-- ==== Sys2Proof/Tests/Slice0.lean ====
section
/-! SUPPORT. The model's own tests. Expected results are the spec's: the examples and derived vectors of
95_test_vectors.md (V<n>), the opcode map (30_encoding.md R58), the constraints of 10_state.md R15. Then, for every
statement with hypotheses, a witness that meets them. -/

namespace Sys2Proof.Tests

open Sys2Proof.Machine

/-! ## Helpers -/

/-- A string's bytes in ASCII. -/
def ascii (s : String) : List Byte := s.toList.map fun c => BitVec.ofNat 8 c.toNat

/-- The block after reset and the initialisation step, with the default alphabet. -/
def ready : State := State.reset.initialise

/-- The same with `PFX_MAX = 2` and `IN_MAX = 12`. -/
def readyBounded : State :=
  (State.resetWith Config.alphabetA0 { pfxMax := some 2, inMax := some 12 }).initialise

/-- The newest response of an outcome. -/
def answerOf (o : Host.Outcome State Fault Refusal) : Option Response :=
  match o with
  | .next t => t.responses.getLast?
  | .fault _ => none
  | .refused _ => none

/-- The refusal of an outcome. -/
def refusalOf (o : Host.Outcome State Fault Refusal) : Option Refusal :=
  match o with
  | .next _ => none
  | .fault _ => none
  | .refused q => some q

/-! ## Well-formedness: one ill-formed term for each check -/

/-- R15 constraint 1: the digits come first; here the first two are swapped. -/
theorem test_alphabet_digits_refused :
    ¬ Config.Alphabet.DigitsFirst ((Config.alphabetA0.set 0 0x31#8).set 1 0x30#8) := by decide

/-- R15 constraint 2: lowercase letters come before uppercase ones; here `A` stands among the lowercase. -/
theorem test_alphabet_letters_refused :
    ¬ Config.Alphabet.LettersSplit ((Config.alphabetA0.set 10 0x41#8).set 33 0x61#8) := by decide +kernel

/-- R15 constraint 3: the last symbol is `Z`. -/
theorem test_alphabet_last_refused : ¬ Config.Alphabet.LastIsZ (Config.alphabetA0.set 55 0x4F#8) := by decide

/-- R15 constraint 4: the codes are distinct; here `a` stands twice. -/
theorem test_alphabet_distinct_refused : ¬ Config.Alphabet.Distinct (Config.alphabetA0.set 11 0x61#8) := by
  decide

/-- R15 constraint 5: the delimiter is no symbol. -/
theorem test_alphabet_delim_refused : ¬ Config.Alphabet.NoDelim (Config.alphabetA0.set 20 0x2D#8) := by decide

/-- `IN_MAX >= 12` (00_scope.md R8). -/
theorem test_caps_refused : ¬ ({ pfxMax := none, inMax := some 11 } : Config.Caps).Admissible := by decide

/-- A prefix with the delimiter (V55), a prefix over capacity, an input over capacity (V57). -/
theorem test_instr_refused :
    (Instr.encp false 56 (ascii "a-b")).wellFormed Config.capsUnbounded = false ∧
    (Instr.encp false 56 (ascii "abc")).wellFormed { pfxMax := some 2, inMax := none } = false ∧
    (Instr.dec (ascii "0000000000010")).wellFormed { pfxMax := none, inMax := some 12 } = false ∧
    (Instr.decp (ascii "0000000000010")).wellFormed { pfxMax := none, inMax := some 12 } = false := by decide

/-! ## Decoding: each constructor by a word written out from R50 (`RSV PAD OP`) and R58 -/

theorem test_decode_enc :
    decode ⟨0b00000000#8, 56#64, []⟩ = .ok (.enc false 56) ∧ decode ⟨0b00000100#8, 56#64, []⟩ = .ok (.enc true 56) := by
  decide

theorem test_decode_encp :
    decode ⟨0b00000001#8, 55#64, [0x67#8]⟩ = .ok (.encp false 55 [0x67#8]) ∧
    decode ⟨0b00000101#8, 55#64, [0x67#8]⟩ = .ok (.encp true 55 [0x67#8]) := by decide

theorem test_decode_dec : decode ⟨0b00000010#8, 7#64, [0x31#8, 0x30#8]⟩ = .ok (.dec [0x31#8, 0x30#8]) := by decide

theorem test_decode_decp : decode ⟨0b00000011#8, 7#64, [0x2D#8]⟩ = .ok (.decp [0x2D#8]) := by decide

/-- V53, V54: `DEC` with `PAD = 1`, a reserved bit set, and the last header byte. -/
theorem test_decode_refused :
    decode ⟨0x06#8, 0, []⟩ = .error (.illegalHeader 0x06#8) ∧ decode ⟨0x08#8, 0, []⟩ = .error (.illegalHeader 0x08#8) ∧
    decode ⟨0xFF#8, 0, []⟩ = .error (.illegalHeader 0xFF#8) := by decide

/-! ## The strip -/

/-- R75: only leading zero symbols go, and one symbol stays. -/
theorem test_strip : strip (ascii "000000000101") = ascii "101" ∧ strip (ascii "000000000000") = ascii "0" := by
  decide

/-! ## Witnesses -/

theorem ready_inv : ready.Inv :=
  ⟨⟨alphabetA0_admissible, rfl, rfl, rfl⟩, fun _ => initialise_valInverse alphabetA0_admissible.2.2.2.1, by decide⟩

theorem readyBounded_inv : readyBounded.Inv :=
  ⟨⟨alphabetA0_admissible, rfl, rfl, rfl⟩, fun _ => initialise_valInverse alphabetA0_admissible.2.2.2.1, by decide⟩

theorem reset_inv_witness : State.reset.Inv :=
  ⟨⟨alphabetA0_admissible, rfl, rfl, rfl⟩, fun h => absurd h (by decide), by decide⟩

theorem witness_DecodeInvertsEncode :
    decode ⟨0x00#8, 1#64, []⟩ = .ok (.enc false 1) ∧ decode ⟨0x05#8, 1#64, [0x61#8]⟩ = .ok (.encp true 1 [0x61#8]) ∧
    decode ⟨0x02#8, 1#64, [0x61#8]⟩ = .ok (.dec [0x61#8]) ∧ decode ⟨0x03#8, 1#64, [0x61#8]⟩ = .ok (.decp [0x61#8]) := by
  decide

/-- One header for each row, the largest that selects it, and the headers where the count clause changes. -/
theorem witness_OpcodeMapSelectsOperation :
    0x04#8 &&& 0xFB#8 = 0x00#8 ∧ 0x05#8 &&& 0xFB#8 = 0x01#8 ∧ 0x02#8 &&& 0xFF#8 = 0x02#8 ∧
    0x03#8 &&& 0xFF#8 = 0x03#8 ∧ (0x05#8).toNat ≤ 5 ∧ ¬ (0x06#8).toNat ≤ 5 := by decide

theorem witness_IllegalHeaderRefused :
    (0x05#8).toNat ≤ 5 ∧ 6 ≤ (0x06#8).toNat ∧ hdrPad 0x06#8 = true ∧ hdrRsv 0x08#8 ≠ 0#5 ∧ ready.ready = true ∧
    ({ ready with pending := [⟨0x06#8, 0, []⟩] } : State).pending = ⟨0x06#8, 0, []⟩ :: [] :=
  ⟨by decide, by decide, by decide, by decide, rfl, rfl⟩

theorem witness_UnusedFieldsIgnored :
    hdrOp 0x04#8 = 0b00#2 ∧ hdrOp 0x02#8 = 0b10#2 ∧ hdrOp 0x03#8 = 0b11#2 ∧ ready.ready = true :=
  ⟨by decide, by decide, by decide, rfl⟩

/-- A block with one `ENC 56, 0` pending. -/
def onePending : State := { ready with pending := [⟨0x00#8, 56#64, []⟩] }

theorem witness_StepRunsDecodedInstruction :
    onePending.ready = true ∧ onePending.pending = ⟨0x00#8, 56#64, []⟩ :: [] ∧
    decode ⟨0x00#8, 56#64, []⟩ = .ok (.enc false 56) := ⟨rfl, rfl, by decide⟩

theorem witness_PlacedWordRunsNext : decodeTableWord 8 0x04 = some (.enc true 0) := by decide

theorem witness_ResetLeavesSpecifiedState :
    (∃ c, State.reset = State.resetWith Config.alphabetA0 c) ∧
    (∃ s : State, s.tables.sym = Config.alphabetA0 ∧ ready.hostReset = (s.hostMove .reset).2) :=
  ⟨⟨_, rfl⟩, ⟨ready, rfl, rfl⟩⟩

theorem witness_ReadyBitLifeCycle :
    step State.reset = .next ready ∧ HostMove.takeResponse ≠ .reset ∧ State.reset.ready = false ∧
    onePending.ready = true ∧ onePending.Inv ∧ onePending.pending = ⟨0x00#8, 56#64, []⟩ :: [] ∧
    decode ⟨0x00#8, 56#64, []⟩ = .ok (.enc false 56) :=
  ⟨rfl, by decide, rfl, rfl, ready_inv, rfl, by decide⟩

theorem witness_InitialiserBuildsInverse :
    State.reset.ready = false ∧ Config.Alphabet.Distinct State.reset.tables.sym :=
  ⟨rfl, alphabetA0_admissible.2.2.2.1⟩

theorem witness_InitialisationOncePerReset :
    ready.ready = true ∧ step ready = .next ready ∧ HostMove.readReady ≠ .reset := ⟨rfl, rfl, by decide⟩

theorem witness_TablesNeverMutated :
    State.reset.Inv ∧ step State.reset = .next ready ∧ ready.Inv ∧ ready.ready = true ∧ step ready = .next ready :=
  ⟨reset_inv_witness, rfl, ready_inv, rfl, rfl⟩

theorem witness_ResetMeetsInvariant :
    Config.alphabetA0.Admissible ∧ ({ pfxMax := some 0, inMax := some 12 } : Config.Caps).Admissible :=
  ⟨alphabetA0_admissible, by decide⟩

theorem witness_EveryStepKeepsInvariant : State.reset.Inv ∧ step State.reset = .next ready := ⟨reset_inv_witness, rfl⟩

theorem witness_HostMovesKeepInvariant : ready.Inv := ready_inv

theorem witness_RequestHeldUntilReady :
    let s : State := { State.reset with pending := [⟨0x00#8, 56#64, []⟩] }
    s.ready = false ∧ s.pending = ⟨0x00#8, 56#64, []⟩ :: [] ∧ decode ⟨0x00#8, 56#64, []⟩ = .ok (.enc false 56) :=
  ⟨rfl, rfl, by decide⟩

theorem witness_AgentsTakeTurns :
    ready.enabled .initialiser = false ∧ ready.enabled .codec = false ∧ onePending.enabled .codec = true ∧
    State.reset.enabled .initialiser = true := ⟨rfl, rfl, rfl, rfl⟩

theorem witness_BootAnswersHeldRequest :
    Config.alphabetA0.Admissible ∧ ({ pfxMax := some 0, inMax := some 12 } : Config.Caps).Admissible ∧
    decode ⟨0x02#8, 0, ascii "14PSsSsyWstf"⟩ = .ok (.dec (ascii "14PSsSsyWstf")) ∧
    (Instr.dec (ascii "14PSsSsyWstf")).wellFormed { pfxMax := some 0, inMax := some 12 } = true :=
  ⟨alphabetA0_admissible, by decide, by decide, by decide⟩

■ INSTRUCTIONS TO FOLLOW: Copy out only the lines of the records above from the one with "clause changes. -/" through the one with "hdrOp 0x04#8 = 0b00#2", exactly as they stand, both included.

■ SOLVED EXERCISE:
/-- One header for each row, the largest that selects it, and the headers where the count clause changes. -/
theorem witness_OpcodeMapSelectsOperation :
    0x04#8 &&& 0xFB#8 = 0x00#8 ∧ 0x05#8 &&& 0xFB#8 = 0x01#8 ∧ 0x02#8 &&& 0xFF#8 = 0x02#8 ∧
    0x03#8 &&& 0xFF#8 = 0x03#8 ∧ (0x05#8).toNat ≤ 5 ∧ ¬ (0x06#8).toNat ≤ 5 := by decide

theorem witness_IllegalHeaderRefused :
    (0x05#8).toNat ≤ 5 ∧ 6 ≤ (0x06#8).toNat ∧ hdrPad 0x06#8 = true ∧ hdrRsv 0x08#8 ≠ 0#5 ∧ ready.ready = true ∧
    ({ ready with pending := [⟨0x06#8, 0, []⟩] } : State).pending = ⟨0x06#8, 0, []⟩ :: [] :=
  ⟨by decide, by decide, by decide, by decide, rfl, rfl⟩

theorem witness_UnusedFieldsIgnored :
    hdrOp 0x04#8 = 0b00#2 ∧ hdrOp 0x02#8 = 0b10#2 ∧ hdrOp 0x03#8 = 0b11#2 ∧ ready.ready = true :=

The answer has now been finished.